2. Préparation des échantillons biologiques 9,11
- La préparation des échantillons pour des noyaux de cellules de souris optique piégeage est maintenant affichée.
- Noyaux de cellules 3T3 souris marqués à l'acridine orange colorant ont été obtenus à partir du groupe Tewari au Fred Hutchinson Cancer Research Center.
- 10% albumine sérique bovine (BSA) en tampon phosphate salin (PBS) est ajouté aux noyaux de cellules de souris à une concentration d'environ 1: 10 (BSA: les noyaux des cellules de la souris). Le BSA permet d'éviter les noyaux de coller au substrat.
- Mélanger la solution avec sonication.
- 5 uL de notre solution est déposé sur la lamelle en aluminium large réseau. Il est préférable d'effectuer cette étape avec le réseau d'aluminium sur la platine du microscope de sorte que vous n'avez pas à transporter l'échantillon après la solution est déposée.
- Deux piles de deux 1 "par une" lamelles sont utilisés pour soutenir une lamelle cinquième à laquelle l'échantillon est considéré.
- Position de l'échantillon au microscope pour le visionnement.
3. Méthode de piégeage
- Les pinces optiques sont construits par l'envoi d'un 35 mW d'hélium néon laser à travers un Imager.D1M Zeiss Axio équipé d'un ensemble de filtres GFP 17 qui est modifié pour permettre le rayonnement laser 633 nm pour atteindre l'échantillon.
- Un Zeiss LD EC Epiplan - Neofluar 50x objectif est utilisé pour l'image du noyau des cellules qui sont d'environ 5 microns de diamètre.
- Après l'échantillon est placé sous l'objectif, se concentrer au microscope sur la baie de nanoparticules d'or ou de réseau de diffraction.
- Traduire microscope verticalement jusqu'à ce point est effectuée sur les noyaux que vous le désir de piège.

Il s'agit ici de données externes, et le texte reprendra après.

-- ==== Sys2Proof/Machine/Ptp.lean ====
section
/-! DEFINITION. PTP on EP0 and EP1 (R363 to R371): received messages and the offset measurement, sent messages and their stamps,
the ports' states, CLOCK_Q. Stamps and corrections are in 2⁻¹⁶ ns; PTP fields keep their standard's byte order (R8). -/
namespace Sys2Proof.Machine

def State.modPtp (s : State) (p : Nat) (f : PtpPort → PtpPort) : State := s.modAir (fun a => { a with ports := updAt a.ports p f })

/-- DT in 2⁻¹⁶ ns. -/
def dt16 (s : State) : Nat := (s.core.time.acc >>> 16).toNat

/-- A port changes state; LOCKED becomes HOLDOVER when the slave port leaves SLAVE (R371). -/
def State.setPtpState (s : State) (p : Nat) (st : PtpState) : State :=
  let old := (ptpPortAt s p).state
  let s := s.modPtp p (fun x => { x with state := st, heard := if st == .listening && old != .listening then dtOf s else x.heard })
  if old == .slave && st != .slave && s.core.time.clockQ == .locked then s.setClockQ .holdover else s

/-- A port's protocol starts again in LISTENING (R364). -/
def State.restartPtp (s : State) (p : Nat) : State :=
  (s.modPtp p (fun x =>
    { x with egress := [], seq := 0, announce := none, sync := none, delayReq := none, delay := none, lost := false })).setPtpState p
    .listening

/-! ### Messages -/

/-- The PTP part of an Ethernet frame. -/
def ptpBody (f : List Byte) : List Byte := f.drop 14
def ptpType (f : List Byte) : Nat := beAt (ptpBody f) 0 1 % 16
def ptpSeq (f : List Byte) : Nat := beAt (ptpBody f) 30 2
def ptpCorr (f : List Byte) : Int := asSigned 64 (beAt (ptpBody f) 8 8)
def ptpTwoStep (f : List Byte) : Bool := bit (beAt (ptpBody f) 6 1) 1
/-- A time stamp field of 48-bit seconds and 32-bit ns, in 2⁻¹⁶ ns. -/
def ptpStamp (f : List Byte) (o : Nat) : Int := ((beAt (ptpBody f) o 6 * 1000000000 + beAt (ptpBody f) (o + 6) 4) * 65536 : Nat)

/-- The subset of R363 that a received frame must lie in. -/
def ptpGood (s : State) (p : Nat) (f : List Byte) : Bool :=
  let dst := beAt f 0 6
  let t := ptpType f
  beAt f 12 2 == 0x88F7 && (dst == 0x011B19000000 || dst == 0x0180C200000E) && decide (48 ≤ f.length) &&
    beAt (ptpBody f) 1 1 % 16 == 2 && beAt (ptpBody f) 4 1 == (ptpPortAt s p).domain &&
    (t == 0 || t == 1 || t == 8 || t == 9 || t == 11) &&
    decide ((if t == 11 then 64 else if t == 9 then 54 else 44) ≤ (ptpBody f).length)

/-- The order of the alternate best-master comparison over Announce messages: clockClass, accuracy, variance, priority2,
grandmaster identity, steps removed (R363; the standard's data set comparison with equal localPriority). -/
def masterRank (f : List Byte) : Nat :=
  leNat ((bytesAt (ptpBody f) 47 1 ++ bytesAt (ptpBody f) 48 5 ++ bytesAt (ptpBody f) 53 10).drop 1).reverse

/-- The state decision of the ports from the Announce each holds (R363): the best one's port goes towards SLAVE, a
boundary-clock port otherwise to PASSIVE when it hears the same grandmaster, else to MASTER. -/
def State.decidePorts (s : State) : State :=
  let heard := (List.range 2).filterMap (fun p => match (ptpPortAt s p).announce with
    | some a => if (ptpPortAt s p).role == 0 then none else some (p, a.2)
    | none => none)
  match heard with
  | [] => s
  | h :: t =>
    let best := t.foldl (fun b c => if masterRank c.2 < masterRank b.2 then c else b) h
    (List.range 2).foldl (fun s p =>
      let x := ptpPortAt s p
      if x.role == 0 then s
      else if p == best.1 then
        (match x.state with
         | .slave => s
         | .uncalibrated => s
         | _ => s.setPtpState p .uncalibrated)
      else match x.announce with
        | some a => s.setPtpState p (if x.role == 2 && bytesAt (ptpBody a.2) 53 8 == bytesAt (ptpBody best.2) 53 8 then .passive
            else if x.role == 2 then .master else .listening)
        | none => if x.role == 2 && x.state != .listening then s.setPtpState p .master else s) s

/-- CLOCK_Q after a measurement (R371); `up` says that the source is a port in SLAVE state, or for a link-timed device that the
time link is UP with a LOCKED parent (R500). -/
def State.judgeClock (s : State) (off : Int) (up : Bool) : State :=
  let near := decide (off.natAbs ≤ 100 * 65536)
  let far := decide (1000 * 65536 < off.natAbs)
  let s := s.modTime (fun t =>
    { t with run16 := if near then t.run16 + 1 else 0, run8 := if far then t.run8 + 1 else 0, lastMeas := some (dtOf s) })
  let t := s.core.time
  if t.clockQ == .locked then (if 8 ≤ t.run8 then s.setClockQ .holdover else s)
  else if decide (16 ≤ t.run16) && up then s.setClockQ .locked else s

/-- Forms and publishes a measurement (R366, R367), when the port may make one. -/
def State.measure (s : State) (p : Nat) (t1 t2 cs : Int) : State :=
  let x := ptpPortAt s p
  match x.delay with
  | none => s
  | some (t3, t4, cd) =>
    if x.state != .uncalibrated && x.state != .slave then s
    else
      let path : Rat := ((t2 - t1 - cs) + (t4 - t3 - cd) : Int) / (2 : Rat)
      let off := (toSigned 64 (((t2 - t1 - cs - x.asym : Int) : Rat) - path)).1
      let s := s.setPtpState p .slave
      let s := s.modTime (fun t =>
        let fresh := t.lastMeas.isSome && t.srcPort != p
        { t with
          measSeq := t.measSeq + 1
          measOffset := BitVec.ofInt 64 off
          measPath := BitVec.ofInt 64 (toSigned 64 path).1
          measT2 := BitVec.ofNat 64 (t2.toNat / 65536)
          srcPort := p
          run16 := if fresh then 0 else t.run16
          run8 := if fresh then 0 else t.run8 })
      s.judgeClock off true

/-! ### Sending -/

/-- The port's clock identity and its source address: the spec gives neither. -/
def clockIdentity : Nat := Config.numericNat 3 []
def sourceMac (p : Nat) : List Byte := padTo 6 (Config.freeBytes 3 p)

/-- Where a port sends to (R363). -/
def ptpDest (x : PtpPort) : List Byte :=
  match x.announce with
  | some a => bytesAt a.2 0 6
  | none => beBytes 6 0x0180C200000E

/-- A PTP frame: type, flags, sequence, log interval and body. -/
def ptpFrame (p : Nat) (x : PtpPort) (type flags seq logInt : Nat) (corr : Int) (body : List Byte) : List Byte :=
  let control := if type == 0 then 0 else if type == 1 then 1 else if type == 8 then 2 else if type == 9 then 3 else 5
  ptpDest x ++ sourceMac p ++ beBytes 2 0x88F7 ++ beBytes 1 type ++ beBytes 1 2 ++ beBytes 2 (34 + body.length) ++
  beBytes 1 x.domain ++ [0] ++ beBytes 2 flags ++ beBytes 8 (corr % (2 ^ 64 : Nat)).toNat ++ beBytes 4 0 ++
  beBytes 8 clockIdentity ++ beBytes 2 (p + 1) ++ beBytes 2 seq ++ beBytes 1 control ++ beBytes 1 logInt ++ body

/-- A time stamp field from 2⁻¹⁶ ns, and what of it the correction field carries. -/
def stampField (t : Nat) : List Byte := beBytes 6 (t / 65536 / 1000000000) ++ beBytes 4 (t / 65536 % 1000000000)

/-- The frames of the port's full launch slots whose entries wait in the event table: instant and length, earliest first. -/
def launchesDue (s : State) (p : Nat) : List (Nat × Nat) :=
  let l := s.core.air.events.filterMap (fun e =>
    if e.2.action == 5 && bits e.2.arg 8 8 == p then (NMap.get? s.core.air.launch (64 * p + bits e.2.arg 5 0)).map (fun f => (e.2.next, f.length)) else none)
  sortBy (fun a b => decide (a.1 ≤ b.1)) l
/-- The instant, in quarters of a ns, until which a PTP frame of n bytes is held back: it leaves after a launch that is on the wire, and after one whose
preamble would begin before the frame had left (R384); 0 where it is not held. -/
def heldUntil (s : State) (p n : Nat) : Nat :=
  let pre := wireQ s p 8
  let busy := s.core.air.launchBusy.getD p 0
  let now := dtQuarter s
  let start := if now < busy then busy + pre else now
  let t := (launchesDue s p).foldl (fun t e =>
    if t + wireQ s p (max 64 (n + 4)) ≤ e.1 - pre then t else max t (e.1 + wireQ s p (e.2 + 16) + pre)) start
  if t == now then 0 else t
/-- When a PTP frame of n bytes leaves: the end of its start-of-frame delimiter, in quarters of a ns and in 2⁻¹⁶ ns. -/
def leaveQ (s : State) (p n : Nat) : Nat := if heldUntil s p n = 0 then dtQuarter s else heldUntil s p n
def leave16 (s : State) (p n : Nat) : Nat := if heldUntil s p n = 0 then dt16 s else heldUntil s p n * 2 ^ 14

/-- Puts an egress stamp into the port's queue of 64, or loses it (R369). -/
def State.pushStamp (s : State) (p kind seq t : Nat) : State :=
  if (ptpPortAt s p).egress.length < 64 then s.modPtp p (fun x => { x with egress := x.egress ++ [(kind, seq, t)] })
  else
    let s := if kind == 1 then s.modPtp p (fun x => { x with lost := true }) else s
    (s.bump (timeCtr p 1) 1).err1 1 2 p

/-- clockClass announced (R370). -/
def clockClassOf (s : State) : Nat :=
  let t := s.core.time
  match t.clockQ with
  | .locked => (match (ptpPortAt s t.srcPort).announce with
    | some a => beAt (ptpBody a.2) 48 1
    | none => 248)
  | .holdover => if t.hold165 then 165 else 135
  | .freeRun => 248

/-- The body of an Announce: the parent's grandmaster data when there is one, with the class of R370. -/
def announceBody (s : State) : List Byte :=
  let par := (ptpPortAt s s.core.time.srcPort).announce
  let own := beBytes 1 128 ++ beBytes 1 (clockClassOf s) ++ beBytes 1 0xFE ++ beBytes 2 0xFFFF ++ beBytes 1 128 ++
    beBytes 8 clockIdentity ++ beBytes 2 0
  let tail := match par with
    | some a => bytesAt (ptpBody a.2) 47 1 ++ beBytes 1 (clockClassOf s) ++ bytesAt (ptpBody a.2) 49 12 ++
        beBytes 2 (beAt (ptpBody a.2) 61 2 + 1)
    | none => own
  stampField (dt16 s) ++ beBytes 2 37 ++ [0] ++ tail ++ beBytes 1 0xA0

def State.sendEth (s : State) (p : Nat) (f : List Byte) : State :=
  if s.hw.epUp.getD p false then s.emit (.ethFrame p (leaveQ s p f.length) f) else s

def execPtpMessageSend (port : Nat) (kind : PtpSend) (s : State) : Host.Outcome State Fault Refusal :=
  .next (
    let x := ptpPortAt s port
    let up := running s && decide (port < 2) && s.hw.epUp.getD port false
    match kind with
    | .sync =>
      if up && x.state == .master then
        let seq := x.seq
        let s := s.modPtp port (fun y => { y with seq := (y.seq + 1) % 65536 })
        let two := x.stepMode == 2
        let t := leave16 s port 58
        let s := s.sendEth port (ptpFrame port x 0 (if two then 0x0200 else 0) seq 0xFC (if two then 0 else t % 65536) (stampField (if two then 0 else t)))
        if two then s.pushStamp port 0 seq t else s
      else s
    | .followUp =>
      (match x.egress.find? (fun e => e.1 == 0) with
       | some (k, seq, t) =>
         if up && x.state == .master && x.stepMode == 2 then
           (s.modPtp port (fun y => { y with egress := y.egress.erase (k, seq, t) })).sendEth port
             (ptpFrame port x 8 0 seq 0xFC (t % 65536) (stampField t))
         else s
       | none => s)
    | .delayReq =>
      if up && (x.state == .uncalibrated || x.state == .slave) then
        let seq := x.seq
        let t := leave16 s port 58
        let s := s.modPtp port (fun y => { y with seq := (y.seq + 1) % 65536, delayReq := some (seq, t), lost := false })
        let s := s.sendEth port (ptpFrame port x 1 0 seq 0x7F 0 (stampField 0))
        s.pushStamp port 1 seq t
      else s
    | .announce =>
      if up && x.state == .master then
        (s.modPtp port (fun y => { y with seq := (y.seq + 1) % 65536 })).sendEth port
          (ptpFrame port x 11 0x0008 x.seq 0xFD 0 (announceBody s))
      else s)

/-! ### Receiving -/

def execPtpFrameRx (port : Nat) (frame : List Byte) (stamp : Nat) (s : State) : Host.Outcome State Fault Refusal :=
  .next (
    let x := ptpPortAt s port
    if !running s || decide (2 ≤ port) || !s.hw.epUp.getD port false || x.role == 0 then s
    else if !ptpGood s port frame then s.bump (timeCtr port 0) 1
    else
      let t := ptpType frame
      let follows := x.state == .uncalibrated || x.state == .slave
      if t == 11 then
        (s.modPtp port (fun y => { y with announce := some (dtOf s, frame), heard := dtOf s })).decidePorts
      else if t == 1 then
        if x.state == .master then
          s.sendEth port (ptpFrame port x 9 0 (ptpSeq frame) 0xFC (ptpCorr frame - stamp % 65536)
            (stampField stamp ++ bytesAt (ptpBody frame) 20 10))
        else s
      else if !follows then s
      else if t == 0 then
        if ptpTwoStep frame then
          s.modPtp port (fun y => { y with sync := some (ptpSeq frame, 0, stamp, ptpCorr frame, false) })
        else
          (s.modPtp port (fun y => { y with sync := some (ptpSeq frame, ptpStamp frame 34, stamp, ptpCorr frame, true) })).measure
            port (ptpStamp frame 34) stamp (ptpCorr frame)
      else if t == 8 then
        match x.sync with
        | some (q, _, t2, c, false) =>
          if q == ptpSeq frame then
            (s.modPtp port (fun y => { y with sync := some (q, ptpStamp frame 34, t2, c + ptpCorr frame, true) })).measure port
              (ptpStamp frame 34) t2 (c + ptpCorr frame)
          else s
        | _ => s
      else
        match x.delayReq with
        | some (q, t3) =>
          let mine := beAt (ptpBody frame) 44 8 == clockIdentity % 2 ^ 64 && beAt (ptpBody frame) 52 2 == port + 1
          if q == ptpSeq frame && mine then
            s.modPtp port (fun y =>
              { y with
                egress := y.egress.filter (fun e => e.1 != 1)
                delayReq := none
                delay := if y.lost then y.delay else some (t3, ptpStamp frame 34, ptpCorr frame) })
          else s
        | none => s)

/-- R363: three Announce intervals of 125 ms without one. -/
def execPtpAnnounceTimeout (port : Nat) (s : State) : Host.Outcome State Fault Refusal :=
  .next (
    let x := ptpPortAt s port
    if running s && decide (port < 2) && x.role != 0 && decide (x.heard + 375000000 < dtOf s) &&
        (x.state == .listening || x.state == .uncalibrated || x.state == .slave || x.state == .passive) then
      let s := s.modPtp port (fun y => { y with announce := none, sync := none, delay := none, delayReq := none, heard := dtOf s })
      (s.setPtpState port (if x.role == 2 then .master else .listening)).decidePorts
    else s)

/-- R371: 1 s without a measurement. -/
def execHoldoverTimeout (s : State) : Host.Outcome State Fault Refusal :=
  .next (
    let t := s.core.time
    if running s && t.clockQ == .locked && decide (t.lastMeas.getD 0 + 1000000000 < dtOf s) then s.setClockQ .holdover else s)

/-- R370: 1,000 s of holdover. -/
def execClockClassTimer (s : State) : Host.Outcome State Fault Refusal :=
  .next (
    let t := s.core.time
    match t.holdSince with
    | some h =>
      if t.clockQ == .holdover && decide (h + 1000000000000 ≤ dtOf s) then s.modTime (fun t => { t with hold165 := true }) else s
    | none => s)

end Sys2Proof.Machine
end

- Spot laser sur la position piège à particules et les particules doivent alors maintenir sa position dans le spot laser, même lorsque la scène est traduite.
4. Les résultats représentatifs:
Les procédures aléatoires d'or nanoparticules tableau doit déposer une monocouche de AUNP qui peuvent être visualisées sous une SEM pour ressembler à la Figure 1. La force de piégeage créés par ces pinces plasmonique peut être 10-20 fois la force générée par la norme pinces optiques. Les intensités minimales requises par la pince à épiler plasmonique pour atteindre confinement des particules sont présentés pour des particules de différentes tailles dans la figure 4. 9,10 Le réseau de diffraction obtenu l'alignement et le piégeage avec 20 fois l'efficacité du piégeage élevé que le nanoplots or et pourrait atteindre le piégeage avec aussi peu que 17 uW / um 2 (figure 7). 11
Figure 1 10 (a) Micrographie MEB des nanoparticules d'or auto-assemblés. Le diamètre des nanoparticules d'or individuelles est d'environ 450 nm. L'image SNOM (b) de la plasmonique substrat où la distribution des nanoparticules est clairsemée, en montrant le rayonnement de champ proche. La longueur d'onde du laser d'excitation est 633 nm. (C) Vue à fort grossissement de la zone marquée avec le carré rouge en (b). (D) spectre d'efficacité de diffusion du substrat plasmonique, montrant le pic à 624 nm. (E) spectre d'efficacité d'absorption du substrat plasmonique, montrant le pic à 668 nm.
Figure 2 13 (a) Au nanosphères distribuées au hasard sur un domaine 2D 1 x 1 um 2. Chaque point bleu représente le centre de la nanosphère (a = 60 nm). Distributions de champ de diffusion sur avions d'observation qui sont parallèles à la baie de nanosphère aléatoire sont présentés dans (b) - (e). Le tableau nanosphère est uniformément éclairé par une onde plane à la longueur d'onde de 540 nm. L'indice de réfraction du milieu environnant est de 1,33. La Polala direction risation des points onde plane le long de l'axe X (horizontal (a)). L'ampleur du champ incident électrique est supposé être une dans le calcul. La séparation entre le plan d'observation et le tableau est défini comme nanosphère h. b) h = a. c) h = 2a. d) h = λ. e) h = 2λ.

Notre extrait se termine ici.